- THE PROBLEM
Given the material below, return only the lines starting at the line with "if bit w 31" and ending at the line with "(s.toCore.rd OD.RAW_WORDS p)", exactly as they appear.

- DATA UNDER STUDY
-- ==== Sys2Proof/Machine/Objects.lean ====
section
/-! DEFINITION. Reading and writing one object, as every message, every command of its own row and the raw window do it: the
checks in their order, the object's own rule, and where the value goes (R286 to R288, R302 to R304, R308). -/

namespace Sys2Proof.Machine

/-! ### Keys (R282) -/

/-- What a key slot holds that nothing has written: slot 0 the module's own key from manufacture, slots 1 to 3 nothing. -/
def keyDflt (slot : Nat) : Nat := if slot = 0 then Config.factory OD.KEY_0 0 % 2 ^ 256 else 0

/-- The key in a slot. -/
def Motin.key (m : Motin) (slot : Nat) : Nat := Tab.get m.keys slot (keyDflt slot)

/-- Whether a slot holds a key; slot 0 always does. -/
def Motin.keyValid (m : Motin) (slot : Nat) : Bool := slot == 0 || m.key slot != 0

/-- A key takes effect: its slot's H returns to 0 and its record is empty (R280, R282). -/
def Motin.setKey (m : Motin) (slot v : Nat) : Motin :=
  { m with keys := Tab.put m.keys slot v (keyDflt slot), seqIn := Tab.erase m.seqIn slot, seen := Tab.erase m.seen slot }

/-! ### The raw window (R302, R303) -/

/-- Pages of the dictionary that the raw window shows. -/
def rawPages : List Nat :=
  [0x10, 0x11, 0x12, 0x13, 0x14, 0x20, 0x21, 0x22, 0x23, 0x24, 0x25, 0x26, 0x27, 0x28, 0x30, 0x31, 0x32, 0x33, 0x34, 0x35, 0x36,
    0x40, 0x41, 0x42, 0x43, 0x44]

/-- Key slots and the boot record do not decode (R303). -/
def rawShown (obj : Nat) : Bool := !(decide (0x111001 ≤ obj ∧ obj ≤ 0x111004) || decide (obj = OD.BOOT_RECORD))

/-- Words per element: a result record spans six, a TIME64 four (R23, R138). -/
def rawWords (r : ObjRow) : Nat :=
  match r.ty with
  | .octet 20 => 6
  | .time64 => 4
  | t => (t.bytes + 3) / 4

/-- An element's value as one number, its word at the lowest address lowest (R23, R138). -/
def rawImage (r : ObjRow) (v : Nat) : Nat :=
  match r.ty with
  | .octet 20 => v / 2 ^ 128 + v % 2 ^ 16 * 2 ^ 32 + v / 2 ^ 16 % 2 ^ 112 * 2 ^ 80
  | .time64 => v * 2 ^ 16
  | _ => v

/-- The value of an element whose words are written; a TIME64 has a reserved lower half-word. -/
def rawValue (r : ObjRow) (v : Nat) : Nat :=
  match r.ty with
  | .time64 => if v % 2 ^ 16 = 0 then v / 2 ^ 16 else 2 ^ 112
  | _ => v

/-- The objects that the raw window shows, each with its first word address: in ascending index, behind gaps that are free (log 47). -/
def rawPlace : List ObjRow → Nat → List (Nat × ObjRow)
  | [], _ => []
  | r :: l, a => let b := a + Config.rawGap r.key % 4096; (b, r) :: rawPlace l (b + r.size * rawWords r)

/-- The raw window's address map (R302, R303). -/
def rawMap : List (Nat × ObjRow) := rawPlace ((rawPages.flatMap Dict.page).filter (fun r => rawShown r.key)) 0

/-- The object, element and word that an address belongs to. -/
def rawFind (a : Nat) : Option (ObjRow × Nat × Nat) :=
  let hit := rawMap.find? (fun x => decide (x.1 ≤ a ∧ a < x.1 + x.2.size * rawWords x.2))
  hit.map (fun x => (x.2, (a - x.1) / rawWords x.2, (a - x.1) % rawWords x.2))

/-- RAW_ADDR and RAW_WORDS for what RAW_LOCATE names; FFFF_FFFFh where it is not addressable (R302). -/
def rawLocated (loc : Nat) : Nat × Nat :=
  match rawMap.find? (fun x => decide (x.2.key = loc / 256)) with
  | some x => (x.1, rawWords x.2)
  | none => (0xFFFFFFFF, 0)

/-- A RAW_LOCATE of a path comes into force, and RAW_ADDR and RAW_WORDS with it (R302). -/
def Core.locateApply (c : Core) (p v : Nat) : Core :=
  let x := rawLocated v
  ((c.wr OD.RAW_LOCATE p v).wr OD.RAW_ADDR p x.1).wr OD.RAW_WORDS p x.2

/-! ### Reading -/

/-- The objects of the Motin engine and the snapshots, as a path sees them. -/
def State.viewMotin (s : State) (p obj e : Nat) : Option Nat :=
  match obj with
  | 0x111005 => some ((List.range 4).foldl (fun v k => v + bn (s.motin.keyValid k) * 2 ^ k) 0)
  | 0x111101 => some (Tab.get s.motin.seqIn e 0)
  | 0x111201 => some (Tab.get s.motin.seqOut e 0)
  | 0x431001 => some ((s.copy.map (·.1)).getD 0)
  | 0x431002 => some (((s.copy.map (·.2.1)).map time64).getD 0)
  | 0x431003 => some s.snaps.length
  | 0x431101 => some (((s.snaps[e]?).map (fun x => time64 x.2)).getD 0)
  | 0x430201 =>
    let w := s.toCore.rd OD.PERF_CONFIG e
    if bit w 31 ∧ perfEvent w = 0x0B then some (count64 (s.toCore.rd OD.PERF_COUNT e) (Tab.get s.motin.handled (perfQual w) 0)) else none
  | 0x4F0001 => some (s.toCore.rd OD.RAW_LOCATE p)
  | 0x4F0002 => some (s.toCore.rd OD.RAW_ADDR p)
  | 0x4F0003 => some (s.toCore.rd OD.RAW_WORDS p)
  | 0x4F0004 => some (s.toCore.rd OD.RAW_DECODE_ERR p)
  | _ => none

/-- The value that a selector reads: 00b the active set or present value, 01b the shadow set, 10b the snapshot copy, zeros
where none has run since reset (R288, R291). -/
def State.valueOf (s : State) (p : Nat) (r : ObjRow) (e sel : Nat) : Nat :=
  if sel = 1 then s.toCore.rdS r.key e
  else if sel = 2 then
    match s.copy with
    | some x => x.2.2.value r e
    | none => 0
  else match s.viewMotin p r.key e with
    | some v => v % 256 ^ r.ty.bytes
    | none => s.toCore.value r e

/-- The bytes of a value on the wire; a STRING has no bytes before its first character (R286). -/
def wireBytes (t : Ty) (v : Nat) : List Byte :=
  match t with
  | .str n => (beBytes n v).dropWhile (· == 0)
  | t => beBytes t.bytes v

/-- Whether an object can be read with a selector (R288). -/
def selectorReads (r : ObjRow) (sel : Nat) : Bool :=
  decide (sel = 0) || (decide (sel = 1) && decide (r.access = .rws)) || (decide (sel = 2) && (bankOf r.key 0).isSome)

/-- The abort of a reference that names no object or subindex (R301). -/
def noObject (obj : Nat) : Nat := if Dict.hasIndex obj then abNoSub else abNoObject

/-- The abort of a read of an object by reference; `table` says by which transfer (R287, R288, R292, R301). -/
def readAbort (ref : Nat) (table : Bool) : Nat :=
  match Dict.find? (ref / 256) with
  | none => noObject (ref / 256)
  | some r =>
    if table ≠ decide (r.count ≠ 0) then abTransfer
    else if selectorReads r (ref % 256) = false then abSelector
    else if r.access = .wo then abNotReadable
    else 0

/-- A read of an RC object clears it in the same instant; PEAK_USED starts again from the cells in use (R274, R287). -/
def Core.readClear (c : Core) (p obj e : Nat) : Core :=
  if obj = OD.PEAK_USED then c.set obj c.cellsUsed
  else if obj = OD.RAW_DECODE_ERR then c.wr obj p 0
  else c.wr obj e 0

/-- A read of an element reads its word: inverted check bits show (R342). -/
def Core.eccElem (c : Core) (r : ObjRow) (e sel : Nat) : Core :=
  c.eccRead (fun k => decide (sel ≠ 2) && decide (markObj k = r.key) && (decide (shadowMark ≤ k) == decide (sel = 1)) &&
    (decide (markElem k = e) || (decide (r.key = settingsObj ∧ markCell ≤ markElem k) && decide ((markElem k - markCell) / 32 = e))))

/-- An element is read with a selector: its value, and the state with an RC object cleared; a snapshot read clears nothing. -/
def State.readElem (s : State) (p : Nat) (r : ObjRow) (e sel : Nat) : State × Nat :=
  let s := { s with toCore := s.toCore.eccElem r e sel }
  let v := s.valueOf p r e sel
  if r.access = .rc ∧ sel = 0 then ({ s with toCore := s.toCore.readClear p r.key e }, v) else (s, v)

/-- A word is read in the raw window: a wide register's first word latches the others for the path (R138, R303). -/
def State.rawRead (s : State) (p a : Nat) : State × Nat :=
  match rawFind a with
  | some (r, e, w) =>
    if r.access = .wo then ({ s with toCore := s.toCore.drawn }, s.toCore.draw % 2 ^ 32)
    else
      let s := { s with toCore := s.toCore.eccElem r e 0 }
      let v := rawImage r (s.valueOf p r e 0)
      if rawWords r = 1 then (s, v)
      else if w = 0 then
        let rest := (List.range (rawWords r - 1)).map (fun i => v / 2 ^ (32 * (i + 1)) % 2 ^ 32)
        ({ s with motin := { s.motin with rawLatch := Tab.set s.motin.rawLatch p rest } }, v % 2 ^ 32)
      else (s, (Tab.get s.motin.rawLatch p []).getD (w - 1) 0)
  | none =>
    if Config.rawOther a then ({ s with toCore := s.toCore.drawn }, s.toCore.draw % 2 ^ 32)
    else ({ s with toCore := s.toCore.wr OD.RAW_DECODE_ERR p 1 }, 0)

/-! ### Writing: the objects' own rules -/

/-- Whether a value has the form of its type (R286). -/
def Ty.admits (t : Ty) (v : Nat) : Bool :=
  match t with
  | .bool => decide (v ≤ 1)
  | .f32 => decide (bits v 30 23 ≠ 255)
  | .time64 => time64Valid v
  | _ => true

/-- Whether a value lies in the range its object's table gives. -/
def Rng.admits (g : Rng) (t : Ty) (v : Nat) : Bool :=
  match g with
  | .any => true
  | .nat lo hi => decide (lo ≤ v ∧ v ≤ hi)
  | .int lo hi => decide (lo ≤ toSigned (8 * t.bytes) v ∧ toSigned (8 * t.bytes) v ≤ hi)

/-- The abort of a write to GLIDE_PROFILE: an element that is not positive and finite, a reserved element that is not 0, or a
profile whose 25 dB ramp lies outside 1 ms to 10,000 ms (R208). -/
def Core.glideProfileCheck (c : Core) (e v : Nat) : Nat :=
  let w := fun j => if 4 * (e / 4) + j = e then v else c.rdNext OD.GLIDE_PROFILE (4 * (e / 4) + j)
  if e % 4 = 3 then (if v = 0 then 0 else abValue)
  else match f32Pos (w 0), f32Pos (w 1), f32Pos (w 2) with
    | some x, some y, some z =>
      -- a limit below the model's unit of 2^-64 gives a ramp far beyond t_ramp
      let t := rampUnits db25 x y z
      if 0 < x ∧ 0 < y ∧ 0 < z ∧ nsU 1000000 ≤ t ∧ t ≤ nsU 10000000000 then 0 else abValue
    | _, _, _ => abValue

/-- The abort of a write to a coefficient set's word (R83). -/
def coefCheck (w v : Nat) : Nat :=
  if w = 0 then
    (if bits v 15 11 ≠ 0 ∨ bits v 7 3 ≠ 0 ∨ bits v 10 8 = 6 ∨ bits v 2 0 = 0 ∨ bits v 2 0 = 7 then abValue else 0)
  else if 38 ≤ w then (if v = 0 then 0 else abValue)
  else if 7 ≤ w ∧ (w - 7) % 6 = 0 then (if bits v 15 2 = 0 then 0 else abValue)
  else 0

/-- The abort of a write to LOOP_LIMITS (R83). -/
def limitsCheck (v : Nat) : Nat :=
  if toSigned 16 (bits v 47 32) ≤ toSigned 16 (bits v 63 48) ∨ bits v 31 16 = 0 ∨ bits v 15 0 = 0 ∨ 20000 < bits v 15 0
  then abValue else 0

/-- Accepts a write to the shadow set, or ends with an abort (R287). -/
def Core.rwsWrite (c : Core) (obj e v abort : Nat) : Core := if abort = 0 then c.wrS obj e v else c.ends abort

/-- Time and the connection maps (pages 13h to 23h); none where the access right alone decides. -/
def Core.writeLow (c : Core) (_p obj e v : Nat) : Option Core :=
  if obj = OD.STEP_ACCEPT then some (c.stepAccept v)
  else if obj = OD.TIME_SET then some (c.timeSet v)
  else if obj = OD.TRANSPORT_1302 ∨ obj = OD.DELAY_MECH_1302 then
    some (c.rwWrite obj e v (if c.rd OD.PTP_ENABLE_1302 = 1 then abRunning else 0))
  else if obj = OD.TRANSPORT_1302 + 256 ∨ obj = OD.DELAY_MECH_1302 + 256 then
    some (c.rwWrite obj e v (if c.rd (OD.PTP_ENABLE_1302 + 256) = 1 then abRunning else 0))
  else if obj = OD.COMMIT_CANCEL then some (c.commitCancel v)
  else if obj = OD.UNLIT_THRESHOLD then
    some (c.rwWrite obj e v (if toSigned 16 (c.rdNext OD.LIT_THRESHOLD) - 100 < toSigned 16 v then abValue else 0))
  else if obj = OD.CONN_MAP then some (c.mapWrite e v)
  else if obj = OD.SOLVE_CMD then
    -- a command object completes before the next object is handled (R290); what its reads fire comes first (R186, R326)
    let c := c.solveStart v
    some (if c.result = 0 then (c.collect 4).solveEnd else c)
  else if obj = OD.SLOT_MAP then some (c.slotWrite false e v)
  else if obj = OD.SLOT_SETTINGS then some (c.slotWrite true e v)
  else if obj = OD.SLOT_CMD then
    some (if bits v 11 6 ≠ 0 then c.ends abValue
      else match bits v 15 12 with
        | 1 => c.slotVerify (bits v 5 0) | 2 => c.slotLoad (bits v 5 0) | 3 => c.slotSave (bits v 5 0)
        | 4 => c.slotErase (bits v 5 0) | _ => c.ends abValue)
  else if obj = OD.GLIDE_PROFILE then some (c.rwWrite obj e v (c.glideProfileCheck e v))
  else if obj = OD.TT_CMD then some (c.ttCmd v)
  else if obj / 0x10000 = 0x23 then
    some (c.rwWrite obj e v (if obj = OD.TT_BASE ∧ ¬ isBoundary (ofTime64 v) then abValue else c.ttWriteCheck obj e v))
  else none

/-- A sequence's objects (R131 to R139). -/
def Core.writeSeq (c : Core) (obj e v : Nat) : Option Core :=
  let q := obj / 256 - 0x2720
  let k := obj / 256 - 0x2728
  if 0x2720 ≤ obj / 256 ∧ obj / 256 ≤ 0x2723 then
    (match obj % 256 with
    | 1 => some (c.seqEnableWrite q v)
    | 6 => some (c.seqStart q v)
    | 12 => none
    | sub => some (c.rwWrite obj e v (c.seqCheck q sub v)))
  else if 0x2728 ≤ obj / 256 ∧ obj / 256 ≤ 0x272B then some (c.rwWrite obj e v (c.seqCheck k 0 v))
  else none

- PROBLEM SOLUTION
    if bit w 31 ∧ perfEvent w = 0x0B then some (count64 (s.toCore.rd OD.PERF_COUNT e) (Tab.get s.motin.handled (perfQual w) 0)) else none
  | 0x4F0001 => some (s.toCore.rd OD.RAW_LOCATE p)
  | 0x4F0002 => some (s.toCore.rd OD.RAW_ADDR p)
  | 0x4F0003 => some (s.toCore.rd OD.RAW_WORDS p)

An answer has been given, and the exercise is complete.